Desh is a region adjacent to the Western Ghats between the Godavari River and  Krishna River, a part of Deccan Plateau, in the states of Maharashtra, Karnataka, and Andhra Pradesh. The region is hilly and slopes towards the east, and is drained by the upper reaches of the Godavari and Krishna rivers and their tributaries. 

In the context of the history of Maharashtra, "Desh" is an abbreviation for "Maharashtra-desh", that historical region of the west-central Deccan Plateau that is called the Division of Pune.
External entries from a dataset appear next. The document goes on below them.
-- ==== Sys2Proof/Machine/Sequencer.lean ====
section
/-! DEFINITION. The step relation, with the parameters and the transport's answers as its arguments (10_state.md R41, 60_exceptions.md
R233): `execFor`, an instruction run whole; `tick`, one event of an operation in progress (00_scope.md R10, 10_state.md R25);
`stepFor`, one step of the whole block. It always answers a next state (log 21). -/

namespace Sys2Proof.Machine

/-- An instruction run whole under the parameters `p` and the answers `ω`. -/
def execFor (p : Params) (ω : Oracle) (i : Instr) (s : Block) : Block :=
  match i with
  | .begin => runBegin p ω s
  | .setRotation m => runSetRotation p ω m s
  | .setAddrWindow x0 y0 x1 y1 => runSetAddrWindow p ω x0 y0 x1 y1 s
  | .drawPixel x y color => runDrawPixel p ω x y color s
  | .fillRect x y w h color => runFillRect p ω x y w h color s
  | .fillScreen color => runFillScreen p ω color s
  | .drawFastHLine x y length color => runDrawFastHLine p ω x y length color s
  | .drawFastVLine x y length color => runDrawFastVLine p ω x y length color s
  | .color565 r g b => respond .ok (packColor565 r g b) s
  | .reserved9 | .reserved10 | .reserved11 | .reserved12 | .reserved13 | .reserved14 | .reserved15 => raise .illegalOp s
  | .wSwreset => s.onPanel (Panel.swreset p)
  | .wSetextc | .wSlpout | .wDispon | .wOther _ => s.onPanel (Panel.otherCommand p)
  | .wCaset => s.onPanel (Panel.caset p)
  | .wPaset => s.onPanel (Panel.paset p)
  | .wRamwr => s.onPanel (Panel.ramwr p)
  | .wMadctl => s.onPanel (Panel.madctlCommand p)
  | .wData b => s.onPanel (Panel.dataByte p b)

/-- The emission list of an operation past its checks, a function of the request and of PanelState (00_scope.md R8). -/
def emissionOf (p : Params) (i : Instr) (s : Block) : List Event :=
  match i with
  | .begin => beginEvents p
  | .setRotation m => rotationEvents p (rotationOf m)
  | .setAddrWindow x0 y0 x1 y1 => addrWindow p (zext16 x0) (zext16 y0) (zext16 x1) (zext16 y1)
  | .drawPixel x y color => drawPixelEvents p s.widthInt s.heightInt (sext16 x) (sext16 y) color
  | .fillRect x y w h color => fillRectEvents p s.widthInt s.heightInt (sext16 x) (sext16 y) (sext16 w) (sext16 h) color
  | .fillScreen color => fillScreenEvents p s.widthInt s.heightInt color
  | .drawFastHLine x y length color => hLineEvents p s.widthInt s.heightInt (sext16 x) (sext16 y) (sext16 length) color
  | .drawFastVLine x y length color => vLineEvents p s.widthInt s.heightInt (sext16 x) (sext16 y) (sext16 length) color
  | .color565 _ _ _ | .reserved9 | .reserved10 | .reserved11 | .reserved12 | .reserved13 | .reserved14 | .reserved15
  | .wSwreset | .wSetextc | .wSlpout | .wDispon | .wCaset | .wPaset | .wRamwr | .wMadctl | .wOther _ | .wData _ => []

/-- What an operation changes in the controller half when every transmit succeeded (40_init.md R120, 43_rotation.md R210). -/
def commitOf (i : Instr) (s : Block) : Block :=
  match i with
  | .begin => setLife .ready s
  | .setRotation m => commitRotation (rotationOf m) s
  | .setAddrWindow _ _ _ _ | .drawPixel _ _ _ | .fillRect _ _ _ _ _ | .fillScreen _ | .drawFastHLine _ _ _ _
  | .drawFastVLine _ _ _ _ | .color565 _ _ _
  | .reserved9 | .reserved10 | .reserved11 | .reserved12 | .reserved13 | .reserved14 | .reserved15
  | .wSwreset | .wSetextc | .wSlpout | .wDispon | .wCaset | .wPaset | .wRamwr | .wMadctl | .wOther _ | .wData _ => keep s

/-- What an operation changes in the controller half at a failing transmit (40_init.md R126, 60_exceptions.md R232). -/
def abortOf (i : Instr) (s : Block) : Block :=
  match i with
  | .begin => setLife .failed s
  | .setRotation _ | .setAddrWindow _ _ _ _ | .drawPixel _ _ _ | .fillRect _ _ _ _ _ | .fillScreen _
  | .drawFastHLine _ _ _ _ | .drawFastVLine _ _ _ _ | .color565 _ _ _
  | .reserved9 | .reserved10 | .reserved11 | .reserved12 | .reserved13 | .reserved14 | .reserved15
  | .wSwreset | .wSetextc | .wSlpout | .wDispon | .wCaset | .wPaset | .wRamwr | .wMadctl | .wOther _ | .wData _ => keep s

/-- The checks are passed: the request is latched at event 0, or, with nothing to emit, the operation ends (10_state.md R25). -/
def latch (p : Params) (r : Req) (s : Block) : Block :=
  if emissionOf p (decodeRequest r) s = [] then complete (commitOf (decodeRequest r) s)
  else { s with seq := .busy r 0 }

/-- A request presented for the one-event reading: the checks of 60_exceptions.md R239, then the latch; an operation that
never transmits is run whole. -/
def startByEvents (p : Params) (ω : Oracle) (r : Req) (s : Block) : Block :=
  match decodeRequest r with
  | .begin => openBegin ω (latch p r) s
  | .setRotation _ | .setAddrWindow _ _ _ _ | .drawPixel _ _ _ | .fillRect _ _ _ _ _ | .fillScreen _
  | .drawFastHLine _ _ _ _ | .drawFastVLine _ _ _ _ => whenReady (latch p r) s
  | .color565 _ _ _ | .reserved9 | .reserved10 | .reserved11 | .reserved12 | .reserved13 | .reserved14 | .reserved15
  | .wSwreset | .wSetextc | .wSlpout | .wDispon | .wCaset | .wPaset | .wRamwr | .wMadctl | .wOther _ | .wData _ =>
    execFor p ω (decodeRequest r) s

/-- The operation's next event (10_state.md R25): delivered, `i <- i + 1`, and at the list's end the operation completes
(20_memory.md R75); at a failing transmit it ends (60_exceptions.md R241). -/
def tick (p : Params) (ω : Oracle) (r : Req) (i : Nat) (s : Block) : Block :=
  match (emissionOf p (decodeRequest r) s)[i]? with
  | none => complete (commitOf (decodeRequest r) s)
  | some e =>
    match s.send p ω e with
    | (t, true) =>
      if i + 1 < (emissionOf p (decodeRequest r) s).length then { t with seq := .busy r (i + 1) }
      else complete (commitOf (decodeRequest r) t)
    | (t, false) => raise .transmitFailure (abortOf (decodeRequest r) t)

/-- One input, on an idle block (00_scope.md R10). -/
def runInput (p : Params) (ω : Oracle) (inp : Input) (s : Block) : Block :=
  match inp with
  | .present r => execFor p ω (decodeRequest r) s
  | .byEvents r => startByEvents p ω r s
  | .powerUp => powerUp s

/-- One step of the block under the parameters `p` and the answers `ω` (00_scope.md R10, 70_reset_and_hazards.md R261): an
operation in progress goes on by one event; an idle block takes the next input, or, with none, waits. A symbol on the test bench,
which no step puts there, is taken by the panel half before anything else (log 7). -/
def stepFor (p : Params) (ω : Oracle) (s : Block) : Block :=
  match s.bench with
  | some y => execFor p ω (decodeSymbol p y) { s with bench := none }
  | none =>
    match s.seq with
    | .busy r i => tick p ω r i s
    | .idle =>
      match s.fetch with
      | none => s
      | some (inp, t) => runInput p ω inp t

end Sys2Proof.Machine
end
Marathwada came to be called separately because it had been conquered by the Nizam of Hyderabad as part of the former Princely state of Hyderabad.

The Desh region was the birthplace and core of the Maratha Empire, founded by Chhatrapati Shivaji Maharaj in the 17th century, and is home to a number of cities, like Satara and Pune, associated with the Maratha Empire history. The region came under British rule in 1818, at the conclusion of the Third Anglo-Maratha War. Most of the region was ruled directly by the British as part of the Bombay Presidency, but several princely states, including Satara, Sangli, and Kolhapur, remained under Maratha rulers in subsidiary alliance with the British. Satara was annexed by the British in 1848. After Indian Independence in 1947, Bombay Presidency became the Indian state of Bombay. Bombay state was divided into the states of Maharashtra, Karnataka, and Gujarat in 1960.

Politics
Politics in Paschim Maharashtra is linked with the cooperative movement. Most of the sugar cooperative factories in western Maharashtra work as power centers and play a major role in politics. Sangli District has a major political climate in the region.